More than a century later, many of the conditions Phule condemned still exist, though in altered and often less visible forms.
Caste-based crimes, or crimes against Scheduled Castes (SCs), have continued to rise in recent years.
According to the National Crime Records Bureau, the number of registered cases rose from 45,961 in 2019 to 50,291 in 2020, an increase of 9.4% in just one year. The 2022 report recorded 57,582 cases registered for crimes against SCs, marking a 13.1% increase from the 50,900 cases reported in 2021.
Further, as many as 13,626 students from SCs, Scheduled Tribes (STs) and OBCs dropped out of central universities, Indian Institutes of Technology (IITs) and Indian Institutes of Management (IIMs) over a five-year period, The Indian Express reported in December 2023.
The Phules’ campaign to educate girls also remains unfinished.
As of the most recent available data, female literacy rates among SCs and STs in India continue to lag behind the national average. According to the 2011 Census, the female literacy rate for SCs was 56.5%, while for STs it was 49.4%. In contrast, the national average for female literacy stood at 65.5% during the same period.

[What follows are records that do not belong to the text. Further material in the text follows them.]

-- ==== Sys2Proof/Machine/State.lean ====
section
/-! DEFINITION. The state of a module: plain data only. The acting core, its cluster and its die stand in
fields of their own; the other cores, clusters and dies stand in lists, and one that no list names is as
after reset. -/

namespace Sys2Proof.Machine

/-- Why the machine stops with a fault. -/
inductive Fault where
  /-- Raised by `step` when the module has no power (THERMAL_SHUTDOWN R404, POWER_LOSS R399) or has been reset (R405)
  and not brought up again, and the agenda does not begin with POWER_ON. Safe: nothing runs then. -/
  | unpowered
  deriving DecidableEq, Repr

/-- Why a step is refused. -/
inductive Refusal where
  /-- An instruction with no meaning yet, by mnemonic. Safe. Raised by no meaning. -/
  | notModelled (mnemonic : String)
  /-- Raised by an event's meaning when the state is one in which that event does not come about (a chunk on
  an engine that runs no copy, a packet number that is not outstanding). Safe: the hardware never gets there. -/
  | notEnabled (event : String)
  deriving DecidableEq, Repr

/-! ## The control core -/

/-- `CR_STATUS` (R374). Reserved bits read zero (R7); IPM is the inbox. -/
structure Status where
  mode : Bool := false
  pm : Bool := false
  ie : Bool := false
  pie : Bool := false
  td : Bool := false
  im : BitVec 3 := 0
  ipp : Bool := false
  ipc : Bool := false
  yp : Bool := false
  cv : Bool := false
  deriving DecidableEq, Repr

/-- The control registers of a core that hold state of their own (R372). -/
structure CtlRegs where
  fpctl : BitVec 3 := 0
  fpstat : BitVec 7 := 0
  fpen : BitVec 7 := 0
  cpol : BitVec 16 := 0xC0C0
  tflog : Word := 0
  bkey : Word := 0
  bseq : Word := 0
  tvec : Word := 0
  epc : Word := 0
  cause : Word := 0
  faddr : Word := 0
  finfo : Word := 0
  scr : Word := 0
  cyccmp : Word := 0
  deriving DecidableEq, Repr

/-- The core's program: none started, running, or ended (R363, R378, R379). -/
inductive RunState where
  | none | running | exited
  deriving DecidableEq, Repr

/-- What a stalled instruction waits for (R168). -/
inductive Wait where
  | screening | allowance | stream | inbox | flag | barrier | quota | tasks | palette | message | fence
  | sketch | workQueue | window | reply | save
  deriving DecidableEq, Repr

/-- A declared buffer's state (R102). -/
inductive BufPhase where
  | empty | filling | full | draining
  deriving DecidableEq, Repr

/-- A declared buffer (R102). -/
structure Buffer where
  id : Nat
  base : Nat
  size : Nat
  v : Nat
  ver : Nat
  phase : BufPhase
  deriving DecidableEq, Repr

/-- A stream register (R175): the oldest element first. -/
structure Stream where
  bound : Bool := false
  elems : List Word := []
  deriving DecidableEq, Repr

/-- A message in an inbox (R178). -/
structure Message where
  payload : Word
  sender : Word
  deriving DecidableEq, Repr

/-- A window's mapping (R288). -/
structure WinMap where
  die : Nat
  clu : Nat
  core : Nat
  rb : Nat
  size : Nat
  raise : Bool
  deriving DecidableEq, Repr

/-- A window (R288). -/
structure Window where
  map : Option WinMap := none
  alw : Nat := 64
  out : Nat := 0
  den : Bool := false
  deriving DecidableEq, Repr

/-- An effect the core or an ended task of it handed on for a context and that has not been performed (R341); `host` for a HOST write
(R336). -/
structure Effect where
  uid : Nat
  ctx : Nat
  cls : BitVec 4
  die : Nat
  clu : Nat
  core : Nat
  task : Option Nat
  host : Bool := false
  deriving DecidableEq, Repr

/-- An order set by `fence.c` (R342): later effects in `mask` for a die wait for the named earlier ones. -/
structure FenceOrder where
  mask : BitVec 16
  uids : List Nat
  deriving DecidableEq, Repr

/-- A sketch run's own state (R258, R265): the next micro-operation, t0–t7, the outputs, the conditions, the loop counter, the loop
(start, end, n), the store queue (effective address, physical address, bytes, value, micro-operation), the executions so far, and
whether it has loaded since it last stood still (R267). -/
structure SkRun where
  p : Nat
  t : List Nat
  out0 : Nat
  out1 : Nat
  fl : BitVec 7
  lc : Nat
  loop : Option (Nat × Nat × Nat)
  queue : List (Nat × Nat × Nat × Nat × Nat)
  x : Nat := 0
  loaded : Bool := false
  deriving DecidableEq, Repr

/-- A scalar sketch that has issued and has not begun to commit (R265, R272): its instruction, its block, and its run when that has
begun. -/
structure SketchIssue where
  op : OpSks
  block : Nat
  run : Option SkRun
  deriving DecidableEq, Repr

/-- What a waiting instruction took down when it issued (R330 `twait`, R341 `fence.g` and the release forms, R265 `sks`): the
tasks or packets it waits for, the count it answers, the sketch it runs. Dropped when the stall is abandoned. -/
structure Issued where
  ids : List Nat
  n : Nat
  sketch : Option SketchIssue := none
  deriving DecidableEq, Repr

/-- An instruction that waits for a reply: its packet, its destination register, how to extend, and the address a
denial reports (R171). -/
structure Awaiting where
  uid : Nat
  d : Reg
  size : Nat
  sx : Bool
  claim : Bool
  ea : Word
  deriving DecidableEq, Repr

/-- A scalar sketch that commits (R265): its instruction, its block, its results, the stores still to be performed, and whether the
first has been (R267). -/
structure SketchRun where
  op : OpSks
  block : Nat
  d : Reg
  two : Bool
  out0 : Word
  out1 : Word
  flags : BitVec 7
  queue : List (Nat × Nat × Nat × Nat × Nat)
  begun : Bool := false
  deriving DecidableEq, Repr

/-- A task fault escalated to the core program of a context (R377, R379). -/
structure Escalated where
  ctx : Nat
  cause : Cause
  tag : BitVec 16
  idx : BitVec 8
  addr : Word
  info : Word
  deriving DecidableEq, Repr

The release of “Phule” may revive an older political argument: that the rise of Dalit consciousness has historically been met with Brahminical anxiety—and one response has been to divert attention toward Muslims as the “enemy” of Hindus, according to scholars like Kancha Ilaiah who have argued that upper-caste-led nationalism deliberately positions Muslims as external threats to prevent lower-caste communities from mobilising against their own marginalisation.
In his book, Why I Am Not a Hindu, Ilaiah critiques the concept of a unified Hindu identity, arguing that it masks the deep-seated inequalities and contradictions inherent in the caste system. He argues that the term “Hindu” was historically unfamiliar to many lower-caste communities and that its adoption served to obscure the social stratifications and maintain Brahminical dominance.
Mainstream cinema only occasionally addresses legacy of people like Phule. In contrast to biopics of kings and saints, stories of radical reformers who question religious power structures often struggle to get funding and distribution.
Meanwhile, in a country still struggling with caste violence, educational exclusion and communal polarisation, questions Phule asked in the 19th century remain unresolved.